Stored items:
◇ ◇ ◇ ◇ ◇ ◇ ◇
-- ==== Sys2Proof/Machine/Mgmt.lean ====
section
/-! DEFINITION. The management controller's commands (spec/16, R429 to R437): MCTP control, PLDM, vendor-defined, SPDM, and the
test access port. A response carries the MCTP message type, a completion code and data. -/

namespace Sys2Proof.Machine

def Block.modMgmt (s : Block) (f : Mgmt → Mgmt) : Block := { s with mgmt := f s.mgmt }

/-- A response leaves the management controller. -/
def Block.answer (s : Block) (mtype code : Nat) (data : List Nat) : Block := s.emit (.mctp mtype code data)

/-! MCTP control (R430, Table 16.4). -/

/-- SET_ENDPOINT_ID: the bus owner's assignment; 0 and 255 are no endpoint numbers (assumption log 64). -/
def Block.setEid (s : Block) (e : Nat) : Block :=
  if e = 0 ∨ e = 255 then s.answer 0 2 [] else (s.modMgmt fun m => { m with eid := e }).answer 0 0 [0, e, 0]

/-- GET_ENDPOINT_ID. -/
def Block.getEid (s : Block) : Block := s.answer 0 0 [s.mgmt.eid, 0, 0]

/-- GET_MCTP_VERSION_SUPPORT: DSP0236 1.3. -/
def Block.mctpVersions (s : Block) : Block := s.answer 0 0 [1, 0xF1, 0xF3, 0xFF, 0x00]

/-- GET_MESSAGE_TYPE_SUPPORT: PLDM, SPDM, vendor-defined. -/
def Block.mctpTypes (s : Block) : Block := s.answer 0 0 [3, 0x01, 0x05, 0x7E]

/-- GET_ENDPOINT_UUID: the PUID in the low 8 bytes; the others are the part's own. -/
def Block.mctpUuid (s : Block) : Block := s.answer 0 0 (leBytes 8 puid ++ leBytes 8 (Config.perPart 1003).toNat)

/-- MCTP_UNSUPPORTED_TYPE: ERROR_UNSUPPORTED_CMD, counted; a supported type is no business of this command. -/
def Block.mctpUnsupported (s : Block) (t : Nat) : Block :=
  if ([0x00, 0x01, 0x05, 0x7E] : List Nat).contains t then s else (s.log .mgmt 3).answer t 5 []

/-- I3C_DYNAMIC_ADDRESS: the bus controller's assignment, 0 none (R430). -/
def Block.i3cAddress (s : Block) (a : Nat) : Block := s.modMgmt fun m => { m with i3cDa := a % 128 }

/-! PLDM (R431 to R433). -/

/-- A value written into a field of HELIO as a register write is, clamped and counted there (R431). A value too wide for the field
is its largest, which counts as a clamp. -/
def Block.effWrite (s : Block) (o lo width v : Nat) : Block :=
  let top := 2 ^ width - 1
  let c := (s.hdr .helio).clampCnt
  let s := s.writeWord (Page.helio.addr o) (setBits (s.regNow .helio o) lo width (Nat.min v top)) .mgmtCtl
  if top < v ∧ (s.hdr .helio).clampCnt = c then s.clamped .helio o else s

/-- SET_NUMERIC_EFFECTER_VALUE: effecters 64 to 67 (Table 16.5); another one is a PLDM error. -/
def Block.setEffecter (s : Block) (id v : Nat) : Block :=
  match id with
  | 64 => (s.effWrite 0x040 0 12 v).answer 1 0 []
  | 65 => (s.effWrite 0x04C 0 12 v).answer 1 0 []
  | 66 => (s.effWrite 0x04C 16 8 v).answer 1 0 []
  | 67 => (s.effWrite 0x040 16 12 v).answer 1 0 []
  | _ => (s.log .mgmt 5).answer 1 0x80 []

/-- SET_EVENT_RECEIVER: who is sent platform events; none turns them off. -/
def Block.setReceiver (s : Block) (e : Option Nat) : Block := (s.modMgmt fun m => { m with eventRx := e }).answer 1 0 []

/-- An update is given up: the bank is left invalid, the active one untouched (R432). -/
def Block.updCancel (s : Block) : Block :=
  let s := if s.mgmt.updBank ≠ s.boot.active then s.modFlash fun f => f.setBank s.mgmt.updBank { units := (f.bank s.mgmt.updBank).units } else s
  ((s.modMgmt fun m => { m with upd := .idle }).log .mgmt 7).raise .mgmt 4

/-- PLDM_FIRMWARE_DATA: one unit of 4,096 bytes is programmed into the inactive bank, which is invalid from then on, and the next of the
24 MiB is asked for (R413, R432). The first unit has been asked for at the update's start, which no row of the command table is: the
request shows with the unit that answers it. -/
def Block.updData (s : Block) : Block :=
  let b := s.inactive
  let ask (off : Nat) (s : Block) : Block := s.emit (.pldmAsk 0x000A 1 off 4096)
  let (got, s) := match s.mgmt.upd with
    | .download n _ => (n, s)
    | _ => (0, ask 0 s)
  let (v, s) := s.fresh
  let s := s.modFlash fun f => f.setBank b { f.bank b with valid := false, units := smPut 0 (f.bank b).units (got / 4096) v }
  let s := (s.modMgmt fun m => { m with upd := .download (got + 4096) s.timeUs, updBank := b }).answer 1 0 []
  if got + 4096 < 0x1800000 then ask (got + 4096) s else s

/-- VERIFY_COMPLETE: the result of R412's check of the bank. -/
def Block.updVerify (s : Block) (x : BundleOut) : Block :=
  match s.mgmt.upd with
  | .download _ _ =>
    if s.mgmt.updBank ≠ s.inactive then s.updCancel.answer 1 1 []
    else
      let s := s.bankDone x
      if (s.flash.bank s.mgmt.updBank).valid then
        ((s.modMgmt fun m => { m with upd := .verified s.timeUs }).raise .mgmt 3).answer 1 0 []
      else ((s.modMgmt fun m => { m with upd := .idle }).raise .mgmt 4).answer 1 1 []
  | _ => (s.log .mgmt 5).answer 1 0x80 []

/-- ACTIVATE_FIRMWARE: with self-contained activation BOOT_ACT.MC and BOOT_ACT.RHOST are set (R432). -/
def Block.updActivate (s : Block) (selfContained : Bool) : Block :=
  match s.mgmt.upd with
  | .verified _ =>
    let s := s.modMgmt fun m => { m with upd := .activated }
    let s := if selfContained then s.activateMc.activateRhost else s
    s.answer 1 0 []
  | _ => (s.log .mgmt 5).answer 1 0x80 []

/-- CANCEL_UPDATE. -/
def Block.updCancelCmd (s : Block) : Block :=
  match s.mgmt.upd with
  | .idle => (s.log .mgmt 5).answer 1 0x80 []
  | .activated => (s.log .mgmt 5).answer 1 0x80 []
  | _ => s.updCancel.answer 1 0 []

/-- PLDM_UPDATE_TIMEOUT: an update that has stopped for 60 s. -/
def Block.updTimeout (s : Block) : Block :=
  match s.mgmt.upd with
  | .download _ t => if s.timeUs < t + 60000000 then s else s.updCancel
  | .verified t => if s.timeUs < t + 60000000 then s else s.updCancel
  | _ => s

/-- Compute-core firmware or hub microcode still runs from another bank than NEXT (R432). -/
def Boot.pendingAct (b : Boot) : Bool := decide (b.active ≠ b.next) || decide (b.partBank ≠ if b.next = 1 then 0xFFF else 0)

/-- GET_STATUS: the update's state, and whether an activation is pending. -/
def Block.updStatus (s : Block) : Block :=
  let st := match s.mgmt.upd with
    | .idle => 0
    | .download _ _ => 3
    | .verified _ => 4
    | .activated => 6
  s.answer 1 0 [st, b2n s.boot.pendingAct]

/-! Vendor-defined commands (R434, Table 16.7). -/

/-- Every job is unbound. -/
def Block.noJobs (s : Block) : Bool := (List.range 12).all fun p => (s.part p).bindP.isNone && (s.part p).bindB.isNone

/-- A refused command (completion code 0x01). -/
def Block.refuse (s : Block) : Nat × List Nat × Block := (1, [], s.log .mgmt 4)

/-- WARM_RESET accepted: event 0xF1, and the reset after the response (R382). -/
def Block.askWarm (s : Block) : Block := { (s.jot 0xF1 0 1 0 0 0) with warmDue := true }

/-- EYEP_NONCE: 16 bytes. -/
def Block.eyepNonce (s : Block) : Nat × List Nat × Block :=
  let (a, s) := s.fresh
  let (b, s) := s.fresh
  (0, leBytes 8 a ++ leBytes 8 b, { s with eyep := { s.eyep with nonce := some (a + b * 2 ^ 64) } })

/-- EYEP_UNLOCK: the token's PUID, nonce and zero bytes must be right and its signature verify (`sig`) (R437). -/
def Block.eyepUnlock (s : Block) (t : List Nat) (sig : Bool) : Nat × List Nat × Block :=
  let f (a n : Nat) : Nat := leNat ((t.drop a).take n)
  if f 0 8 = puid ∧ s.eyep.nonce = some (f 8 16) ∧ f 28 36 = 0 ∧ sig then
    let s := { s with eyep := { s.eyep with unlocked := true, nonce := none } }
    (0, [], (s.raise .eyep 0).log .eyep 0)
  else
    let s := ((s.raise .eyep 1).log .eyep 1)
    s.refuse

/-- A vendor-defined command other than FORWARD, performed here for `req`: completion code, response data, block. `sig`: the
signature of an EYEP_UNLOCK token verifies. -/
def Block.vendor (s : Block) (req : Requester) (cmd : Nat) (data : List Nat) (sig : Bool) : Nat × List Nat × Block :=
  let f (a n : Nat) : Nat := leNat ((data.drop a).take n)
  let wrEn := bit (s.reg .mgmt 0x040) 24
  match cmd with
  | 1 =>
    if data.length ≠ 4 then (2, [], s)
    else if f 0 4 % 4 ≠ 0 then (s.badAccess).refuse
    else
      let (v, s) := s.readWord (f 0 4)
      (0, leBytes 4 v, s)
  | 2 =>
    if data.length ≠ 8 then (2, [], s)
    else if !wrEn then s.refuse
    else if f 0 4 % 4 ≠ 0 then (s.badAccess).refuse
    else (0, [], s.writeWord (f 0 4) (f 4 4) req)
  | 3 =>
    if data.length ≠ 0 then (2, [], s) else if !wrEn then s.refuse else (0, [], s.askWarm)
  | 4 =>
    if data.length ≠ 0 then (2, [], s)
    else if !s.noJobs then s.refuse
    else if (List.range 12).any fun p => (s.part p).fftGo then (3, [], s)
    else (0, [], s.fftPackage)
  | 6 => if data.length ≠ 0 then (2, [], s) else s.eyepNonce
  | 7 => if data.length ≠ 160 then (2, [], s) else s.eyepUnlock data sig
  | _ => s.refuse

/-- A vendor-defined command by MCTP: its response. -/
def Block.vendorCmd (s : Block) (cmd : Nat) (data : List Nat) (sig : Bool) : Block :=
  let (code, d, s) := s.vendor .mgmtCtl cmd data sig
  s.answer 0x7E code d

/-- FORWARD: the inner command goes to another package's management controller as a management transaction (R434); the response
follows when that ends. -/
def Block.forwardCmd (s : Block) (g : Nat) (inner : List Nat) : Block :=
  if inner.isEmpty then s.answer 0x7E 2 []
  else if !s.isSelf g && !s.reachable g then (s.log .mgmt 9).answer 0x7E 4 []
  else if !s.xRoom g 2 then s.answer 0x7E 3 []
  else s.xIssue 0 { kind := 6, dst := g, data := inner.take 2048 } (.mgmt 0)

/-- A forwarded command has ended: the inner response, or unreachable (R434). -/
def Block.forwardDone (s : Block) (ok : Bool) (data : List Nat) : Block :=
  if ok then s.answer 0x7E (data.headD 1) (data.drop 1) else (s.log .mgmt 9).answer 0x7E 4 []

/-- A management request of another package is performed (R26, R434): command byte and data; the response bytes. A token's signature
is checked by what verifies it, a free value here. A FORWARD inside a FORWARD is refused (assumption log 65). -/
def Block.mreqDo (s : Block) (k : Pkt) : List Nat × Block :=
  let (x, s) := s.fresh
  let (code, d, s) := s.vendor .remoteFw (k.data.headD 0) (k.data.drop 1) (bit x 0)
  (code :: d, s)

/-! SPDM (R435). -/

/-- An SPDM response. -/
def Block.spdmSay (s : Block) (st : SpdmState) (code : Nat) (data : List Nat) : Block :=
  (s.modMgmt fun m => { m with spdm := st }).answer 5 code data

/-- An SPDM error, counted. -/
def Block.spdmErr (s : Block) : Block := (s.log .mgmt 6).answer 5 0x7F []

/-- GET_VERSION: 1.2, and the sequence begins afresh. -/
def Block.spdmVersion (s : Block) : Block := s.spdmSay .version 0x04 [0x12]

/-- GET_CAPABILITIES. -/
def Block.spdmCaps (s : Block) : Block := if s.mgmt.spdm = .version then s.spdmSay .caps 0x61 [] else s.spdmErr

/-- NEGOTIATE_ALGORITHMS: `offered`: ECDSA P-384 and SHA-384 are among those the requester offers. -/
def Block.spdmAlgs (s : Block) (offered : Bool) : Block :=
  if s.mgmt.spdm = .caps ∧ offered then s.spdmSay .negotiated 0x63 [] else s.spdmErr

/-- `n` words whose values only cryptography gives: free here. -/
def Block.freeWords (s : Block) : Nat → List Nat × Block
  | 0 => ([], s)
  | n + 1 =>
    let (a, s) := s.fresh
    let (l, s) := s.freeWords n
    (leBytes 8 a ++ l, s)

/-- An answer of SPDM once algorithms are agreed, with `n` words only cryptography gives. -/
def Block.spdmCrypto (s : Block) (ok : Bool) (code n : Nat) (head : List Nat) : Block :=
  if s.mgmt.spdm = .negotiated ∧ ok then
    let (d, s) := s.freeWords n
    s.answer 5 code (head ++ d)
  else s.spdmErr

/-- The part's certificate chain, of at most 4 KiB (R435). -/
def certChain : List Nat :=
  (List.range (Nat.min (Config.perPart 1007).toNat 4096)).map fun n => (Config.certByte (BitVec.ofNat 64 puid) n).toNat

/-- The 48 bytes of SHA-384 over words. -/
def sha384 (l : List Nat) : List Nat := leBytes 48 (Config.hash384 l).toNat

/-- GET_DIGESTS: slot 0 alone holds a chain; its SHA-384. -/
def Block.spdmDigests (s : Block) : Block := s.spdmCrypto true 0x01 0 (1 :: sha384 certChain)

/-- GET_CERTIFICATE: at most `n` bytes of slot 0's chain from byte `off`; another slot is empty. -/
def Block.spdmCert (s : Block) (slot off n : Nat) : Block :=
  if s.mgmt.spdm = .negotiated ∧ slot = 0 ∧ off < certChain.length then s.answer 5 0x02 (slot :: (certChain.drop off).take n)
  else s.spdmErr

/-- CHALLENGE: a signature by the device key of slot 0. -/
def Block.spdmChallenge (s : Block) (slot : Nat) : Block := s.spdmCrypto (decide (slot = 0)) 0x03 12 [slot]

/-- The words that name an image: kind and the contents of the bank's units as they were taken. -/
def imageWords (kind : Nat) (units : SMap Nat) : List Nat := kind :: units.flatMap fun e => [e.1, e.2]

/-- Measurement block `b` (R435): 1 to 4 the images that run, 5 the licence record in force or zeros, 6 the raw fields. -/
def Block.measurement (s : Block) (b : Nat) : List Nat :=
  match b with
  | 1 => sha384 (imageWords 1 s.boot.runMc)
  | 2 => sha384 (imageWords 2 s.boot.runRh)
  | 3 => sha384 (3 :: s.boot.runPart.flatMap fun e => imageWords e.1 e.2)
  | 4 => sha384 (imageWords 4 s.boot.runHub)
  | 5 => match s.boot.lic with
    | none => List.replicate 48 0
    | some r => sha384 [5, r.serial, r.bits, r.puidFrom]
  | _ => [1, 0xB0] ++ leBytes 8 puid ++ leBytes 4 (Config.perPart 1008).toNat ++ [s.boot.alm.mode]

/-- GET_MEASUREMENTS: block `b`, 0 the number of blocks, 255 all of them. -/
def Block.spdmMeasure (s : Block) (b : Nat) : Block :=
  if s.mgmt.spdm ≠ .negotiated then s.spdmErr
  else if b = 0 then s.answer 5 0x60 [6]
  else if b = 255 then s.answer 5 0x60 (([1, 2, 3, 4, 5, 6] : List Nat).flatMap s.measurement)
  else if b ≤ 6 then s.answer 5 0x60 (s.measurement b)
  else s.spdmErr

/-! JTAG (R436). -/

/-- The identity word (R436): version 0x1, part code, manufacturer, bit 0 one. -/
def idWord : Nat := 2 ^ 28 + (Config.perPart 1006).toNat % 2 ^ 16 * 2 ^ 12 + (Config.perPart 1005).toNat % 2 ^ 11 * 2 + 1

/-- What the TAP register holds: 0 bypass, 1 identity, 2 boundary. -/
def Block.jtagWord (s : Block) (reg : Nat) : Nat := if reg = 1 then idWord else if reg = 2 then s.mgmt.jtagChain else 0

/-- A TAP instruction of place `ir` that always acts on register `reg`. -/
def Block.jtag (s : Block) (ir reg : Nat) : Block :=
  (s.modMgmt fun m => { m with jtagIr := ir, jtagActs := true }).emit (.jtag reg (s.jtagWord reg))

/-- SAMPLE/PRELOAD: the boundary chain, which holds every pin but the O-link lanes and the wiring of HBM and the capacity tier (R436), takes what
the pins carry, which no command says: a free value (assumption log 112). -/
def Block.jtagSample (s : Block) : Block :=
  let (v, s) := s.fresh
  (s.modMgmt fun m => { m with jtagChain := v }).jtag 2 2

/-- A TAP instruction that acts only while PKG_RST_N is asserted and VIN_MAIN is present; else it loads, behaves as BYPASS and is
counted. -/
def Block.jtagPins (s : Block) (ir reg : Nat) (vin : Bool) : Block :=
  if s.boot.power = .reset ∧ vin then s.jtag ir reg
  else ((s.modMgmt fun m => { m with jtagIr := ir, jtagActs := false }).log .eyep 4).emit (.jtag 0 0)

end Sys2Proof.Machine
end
◇ ◇ ◇ ◇ ◇ ◇ ◇
→ To do: Please reproduce the lines from the line with "let s := ((s.raise .eyep 1).log .eyep 1)" to the line with "signature of an", both ends included, exactly as they appear above.

→ Completed task:
    let s := ((s.raise .eyep 1).log .eyep 1)
    s.refuse

/-- A vendor-defined command other than FORWARD, performed here for `req`: completion code, response data, block. `sig`: the
signature of an EYEP_UNLOCK token verifies. -/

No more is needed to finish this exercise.